How do I need to interpret the match rule functionality? Does it mean if I have two NAT Port Forward rules that have the same set local tag will confuse the NAT outbound rules if they have the same match local tag and even on different interfaces? In which case, we need set and match to be on the same interfaces only (normally)?
Shouldn't this scenario still not be a problem after all because even if the match sends the packets to the interface that wasn't where it came from, in this case the service is listening in all interfaces?
For now I have prepended or appended an interface name on each rule I can to try to match "set" to the correct "match" but when I re-enabled the OPT1 port forward rule, the problem re-occurred. I will try doing it and resetting states just in case.
From docs: "NAT rules are always processed before filter rules! So for example, if you define a NAT : port forwarding rules without a associated rule, i.e. Filter rule association set to Pass, this has the consequence, that no other rules will apply!"
So is this my problem, that I need to associate with a rule, but I can't tell which rule is the one to use for OPT1 when the list of rules I can identify are the one for Rule LAN-Redirect... , Rule Amazonia... and a bunch of others that just have "Rule".

Please advise.

OK I think I have restored the rule association and tried different permutations of the port forward to a rule and although I am not yet clear about these links, I have narrowed down the trigger and can ask differently.

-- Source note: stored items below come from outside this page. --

/-- Stores the words of a PORT_DEFAULTS index 1 frame; a link's ENABLE waits for the checks that relate ports. -/
def storePortWords (p : Nat) (d : List Byte) (s : State) : State :=
  (List.range 128).foldl (fun s o =>
    let n := portP p o
    let v := wd (leAt d (4 * o) 4) &&& rwMask n
    if (paramInfo n).map (·.access) ≠ some .rw ∨ paramAbsent s.variant n = true then s
    else if o = 0x01 then (if s.hasFrame (0x40000000 + p * 65536) then s else s.putPar n v)
    else if o = 0x60 then
      let t := s.putPar n (v &&& 0x37FF)
      if v.getLsbD 31 then { t with img := { t.img with linkLeads := t.img.linkLeads ++ [p] } } else t
    else if o = 0x63 then s.putPar n (v &&& 0x1F)
    else s.putPar n v) s

/-- PORT_DEFAULTS index 1 (R262). -/
def portFrame1 (f : Fr) (s : State) : Nat × State :=
  let p := cfaGal f.cfa
  let known := s.hasFrame (0x40000000 + p * 65536)
  let ok := (List.range 128).all (fun o => s.portWordOk p o (leAt f.data (4 * o) 4)) &&
    (!known || rateOk (s.protocol p) (fld (wd (leAt f.data 8 4)) 11 0))
  rangeElse ok s (storePortWords p f.data s)

/-- PORT_DEFAULTS (R109, R262). -/
def execPortDefaults (s : State) : Host.Outcome State Fault Refusal :=
  .next (loadFrame 0x09 (fun f s => if cfaIndex f.cfa = 0 then portFrame0 f s else portFrame1 f s) s)

/-- Writes a seed into its slot; one that covers any byte of the accumulator region marks it valid (R112, R160). -/
def writeSeed (f : Fr) (x : Gallery) : Gallery :=
  let a := slotSize * cfaCtx f.cfa + f.aux
  let x := { x with store := tabBlock 0 x.store a f.len (byteAt f.data), storeBad := tabClear x.storeBad (a / 8) (f.len / 8 + 1) }
  if 0x3800 < f.aux + f.len ∧ 0 < f.len then x.modDesc (cfaCtx f.cfa) (fun d => { d with accValid := true }) else x

/-- A seed's checks (R111, R112). -/
def State.seedOk (s : State) (f : Fr) : Bool :=
  s.inMask (cfaGal f.cfa) && s.ctxKnown f.cfa && decide (0x1800 ≤ f.aux ∧ f.aux + f.len ≤ 0x4000)

/-- CONTEXT_SEED (R111, R112). -/
def execContextSeed (s : State) : Host.Outcome State Fault Refusal :=
  .next (loadFrame 0x05 (fun f s => rangeElse (s.seedOk f) s (s.modGal (cfaGal f.cfa) (writeSeed f))) s)

/-- The checks of a memory frame that writes `n` bytes (R113). -/
def State.memFrameOk (s : State) (f : Fr) (n : Nat) : Bool :=
  s.inMask (cfaGal f.cfa) && decide (f.aux % 16 = 0 ∧ f.aux + n ≤ 0x200000)

/-- MEM_PRELOAD (R113). -/
def execMemPreload (s : State) : Host.Outcome State Fault Refusal :=
  .next (loadFrame 0x06 (fun f s => rangeElse (s.memFrameOk f f.len) s
    (s.modGal (cfaGal f.cfa) (fun x => { x with mem := tabBlock 0 x.mem f.aux f.len (byteAt f.data)
                                                memBad := tabClear x.memBad (f.aux / 8) (f.len / 8) }))) s)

AdGuardHome running on OPN on all interfaces, on port 53. The DHCPv4 service gives to clients the DNS server to use and that is AdGuardHome on the interface ip. AdGuardHome has the single ip of the interface LAN as its upstream, on custom port 5353 which is Unbound.



Unbound settings, listening on all interfaces on port 5353. Custom options sending DNS queries to localhost 127.0.0.1 port 8053. This is a stub resolver getdns/stubby that then sends the queries out to external encrypted resolvers aka DoT.



All up to here works perfectly fine and has done for a long while.
I have these NAT Outbound rules but only the first one is enabled.


I have the following NAT port forward to force clients that want to bypass (unencrypted) DNS queries, sending the queries to AdGuard on the interface address for each network and here is my problem . As soon as I enable the one for the OPT1 interface, clients on the LAN interface time out waiting for responses to their DNS queries. But I fail to see my error, why does this happen?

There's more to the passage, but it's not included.